**STORED DATA**
╔══

/-- Settles O23: a null buffer and an empty one are the same effective buffer, and what each operation answers to it is
its equation at the empty list. -/
theorem nullBufferIsEmptyBuffer : Obligations.NullBufferIsEmptyBuffer := by
  unfold Obligations.NullBufferIsEmptyBuffer
  constructor
  · intro i s r rest hnull
    exact exec_sameOperands s rest rfl (sameOperands_of_fields i (Request.buffer_of_null hnull) rfl rfl)
  · intro s r rest hready hnull
    have hbuf : r.buffer = [] := Request.buffer_of_null hnull
    have heff : r.effLen = 0 := Request.effLen_of_null hnull
    refine ⟨fun hlen => ?_, fun hlen => ?_, ?_, fun hbound => ⟨?_, ?_, ?_⟩⟩
    · have hexec := execCrc_ready hready
      rw [if_neg (by omega), hbuf, hlen] at hexec
      exact delivers_of_finish hexec
    · rw [execCrc_ready hready, if_pos (by omega)]
      rfl
    · have hexec := execFval_ready hready
      rw [hbuf, frameValid_nil] at hexec
      exact delivers_of_finish hexec
    · have hexec := execRval_bound hready hbound
      rw [hbuf, frameValid_nil, Bool.and_false] at hexec
      exact delivers_of_finish hexec
    · have hexec := execRerr_bound hready hbound
      rw [hbuf, errorResponse_nil] at hexec
      exact delivers_of_finish hexec
    · have hexec := execRparsev_bound hready hbound
      rw [hbuf, voltageReading_nil] at hexec
      exact delivers_of_finish hexec

/-- CRCAPP's output is as long as its input (41_crc.md R115). -/
@[simp] theorem withChecksum_length (f : List Byte) (len : Nat) (c : Word) :
    (withChecksum f len c).length = f.length := by
  simp [withChecksum]

/-- A frame is two bytes longer than what its checksum covers (30_encoding.md R68). -/
@[simp] theorem frame_length (body : List Byte) (c : Word) : (frame body c).length = body.length + 2 := by
  simp [frame]

/-- An operation that has faulted delivers no `OBUF` (60_exceptions.md R201). -/
theorem readObuf_ne_ok_of_fault {code : FaultCode} {o : List Byte} (hfault : exec i s = .next (enterFault code r s))
    (hexec : exec i s = .next t) : readObuf t ≠ .ok o := by
  obtain rfl : enterFault code r s = t := by rw [hfault] at hexec; injection hexec
  nofun

/-- The `OBUF` read after a delivery is the one delivered (10_state.md R22). -/
theorem obuf_eq_of_finish {res : Results} {o : List Byte} (hfinish : exec i s = .next (finish res s))
    (hexec : exec i s = .next t) (ho : readObuf t = .ok o) : res.obuf = some o := by
  obtain rfl : finish res s = t := by rw [hfinish] at hexec; injection hexec
  exact readField_eq_ok.1 ho

/-- An operation that delivers `OBUF` is one of the four whose rules name it (10_state.md R22). -/
theorem exec_obuf_named {o : List Byte} (h : Ready s r rest) (hexec : exec i s = .next t) (ho : readObuf t = .ok o) :
    i = .crcapp ∨ i = .bsetv ∨ (∃ e, i = .benout e) ∨ i = .brdv := by
  obtain ⟨-, -, habsent, -⟩ := exactlyNamedFieldsDelivered s r rest i t h hexec
  by_contra hnamed
  rw [(habsent (.inr hnamed)).1] at ho
  cases ho

/-- CRCAPP delivers as many bytes as it was given (41_crc.md R115). -/
theorem execCrcapp_obuf_length {o : List Byte} (h : Ready s r rest) (hexec : exec .crcapp s = .next t)
    (ho : readObuf t = .ok o) : o.length = r.effLen := by
  have hanswer := execCrcapp_ready h
  split at hanswer
  · exact absurd ho (readObuf_ne_ok_of_fault hanswer hexec)
  · split at hanswer
    · exact absurd ho (readObuf_ne_ok_of_fault hanswer hexec)
    · obtain rfl := Option.some.inj (obuf_eq_of_finish hanswer hexec ho)
      simp

/-- The encoder's frames have 8, 7 and 6 bytes (30_encoding.md R69, R70, R71). -/
theorem encoder_obuf_length {o : List Byte} (h : Ready s r rest) (hexec : exec i s = .next t)
    (ho : readObuf t = .ok o) (hi : i = .bsetv ∨ (∃ e, i = .benout e) ∨ i = .brdv) : o.length ≤ 8 := by
  have hbound : s.bound = true := by
    by_contra hb
    exact readObuf_ne_ok_of_fault (exec_unbound h (by simpa using hb) (by tauto)) hexec ho
  obtain rfl | ⟨e, rfl⟩ | rfl := hi
  · have hanswer := execBsetv_bound h hbound
    split at hanswer
    · exact absurd ho (readObuf_ne_ok_of_fault hanswer hexec)
    · obtain rfl := Option.some.inj (obuf_eq_of_finish hanswer hexec ho)
      simp [setVoltageBody]
  · obtain rfl := Option.some.inj (obuf_eq_of_finish (execBenout_bound e h hbound) hexec ho)
    simp [enableOutputBody]
  · obtain rfl := Option.some.inj (obuf_eq_of_finish (execBrdv_bound h hbound) hexec ho)
    simp [readVoltageBody]

/-- A delivered buffer is as long as the input, or has at most 8 bytes (20_memory.md R41). -/
theorem exec_obuf_length {o : List Byte} (h : Ready s r rest) (hexec : exec i s = .next t)
    (ho : readObuf t = .ok o) : o.length = r.effLen ∨ o.length ≤ 8 := by
  obtain rfl | hi := exec_obuf_named h hexec ho
  · exact .inl (execCrcapp_obuf_length h hexec ho)
  · exact .inr (encoder_obuf_length h hexec ho hi)

/-- Settles O27: an output is as long as the input, which fits, or at most 8 bytes long. -/
theorem outputFitsCapacity : Obligations.OutputFitsCapacity := by
  unfold Obligations.OutputFitsCapacity
  intro cap s r rest i t o hcap hready hfits hexec ho
  have hibuf : r.effLen ≤ cap := r.effLen_le.trans hfits.1
  obtain hlen | hlen := exec_obuf_length hready hexec ho
  · exact hlen.trans_le hibuf
  · exact hlen.trans hcap

end Sys2Proof.Machine
end

section
/-! The step runs the operation that the presented word decodes to (20_memory.md R51; 30_encoding.md R60). -/

namespace Sys2Proof.Machine

variable {s : State} {r : Request} {rest : List HostMove} {i : Instr}

theorem step_ready (h : Ready s r rest) (hdecode : decode r.cmd = .ok i) : step s = exec i s := by
  simp [step, faultNone, h.1, h.2, hdecode]

/-- The request that `withFetchWord` presents carries the whole word (log 13). -/
theorem withFetchWord_ready (w : Word) (hf : s.fault = 0#4) :
    Ready (s.withFetchWord 16 w.toNat) { cmd := w, ibuf := [], ibufValid := false, len := 0, vin := 0 } s.host := by
  have hword : BitVec.ofNat 16 (w.toNat % 2 ^ 16) = w := by
    rw [Nat.mod_eq_of_lt w.isLt, BitVec.ofNat_toNat, BitVec.setWidth_eq]
  refine ⟨hf, ?_⟩
  rw [State.withFetchWord, hword]

/-- Settles O7, by the step of a presented request, which in the second clause is the one that `withFetchWord`
presents. -/
theorem stepRunsDecodedOperation : Obligations.StepRunsDecodedOperation := by
  unfold Obligations.StepRunsDecodedOperation
  exact ⟨fun _ _ _ _ hready hdecode => step_ready hready hdecode,
    fun _ w _ hf hdecode => step_ready (withFetchWord_ready w hf) hdecode⟩

end Sys2Proof.Machine
end

section
/-! The fields of a command word put together and taken apart (30_encoding.md R61). -/

namespace Sys2Proof

variable (imm8 : BitVec 8) (rsv : BitVec 3) (e : BitVec 1) (op : BitVec 4) (rest : BitVec 12) (w : Word)

/-- Bit `k` of a word put together from its fields lies in the field that R61 gives it. -/
theorem commandWord_getLsbD (k : Nat) :
    (commandWord imm8 rsv e op).getLsbD k =
      if k < 4 then op.getLsbD k else if k < 5 then e.getLsbD (k - 4)
      else if k < 8 then rsv.getLsbD (k - 5) else imm8.getLsbD (k - 8) := by
  have happend : commandWord imm8 rsv e op =
      (imm8 ++ (rsv ++ (e ++ op : BitVec (1 + 4)) : BitVec (3 + (1 + 4))) : BitVec (8 + (3 + (1 + 4)))) := rfl
  rw [happend, BitVec.getLsbD_append, BitVec.getLsbD_append, BitVec.getLsbD_append]
  grind

@[simp] theorem opField_commandWord : opField (commandWord imm8 rsv e op) = op := by
  ext k hk
  simp [opField, commandWord_getLsbD, hk]

@[simp] theorem eField_commandWord : eField (commandWord imm8 rsv e op) = e.getLsbD 0 := by
  rw [eField, commandWord_getLsbD]
  rfl

@[simp] theorem rsvField_commandWord : rsvField (commandWord imm8 rsv e op) = rsv := by
  ext k hk
  simp [rsvField, commandWord_getLsbD, show ¬ 5 + k < 4 by omega, show 5 + k < 8 by omega, hk]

╚══

**ACTIVITY**
An exact copy of the lines above, from the one containing "simp [withChecksum]" through the one containing "delivered (10_state.md R22). -/", is the whole of the answer.

**RESPONSE TO THIS EXERCISE**
  simp [withChecksum]

/-- A frame is two bytes longer than what its checksum covers (30_encoding.md R68). -/
@[simp] theorem frame_length (body : List Byte) (c : Word) : (frame body c).length = body.length + 2 := by
  simp [frame]

/-- An operation that has faulted delivers no `OBUF` (60_exceptions.md R201). -/
theorem readObuf_ne_ok_of_fault {code : FaultCode} {o : List Byte} (hfault : exec i s = .next (enterFault code r s))
    (hexec : exec i s = .next t) : readObuf t ≠ .ok o := by
  obtain rfl : enterFault code r s = t := by rw [hfault] at hexec; injection hexec
  nofun

/-- The `OBUF` read after a delivery is the one delivered (10_state.md R22). -/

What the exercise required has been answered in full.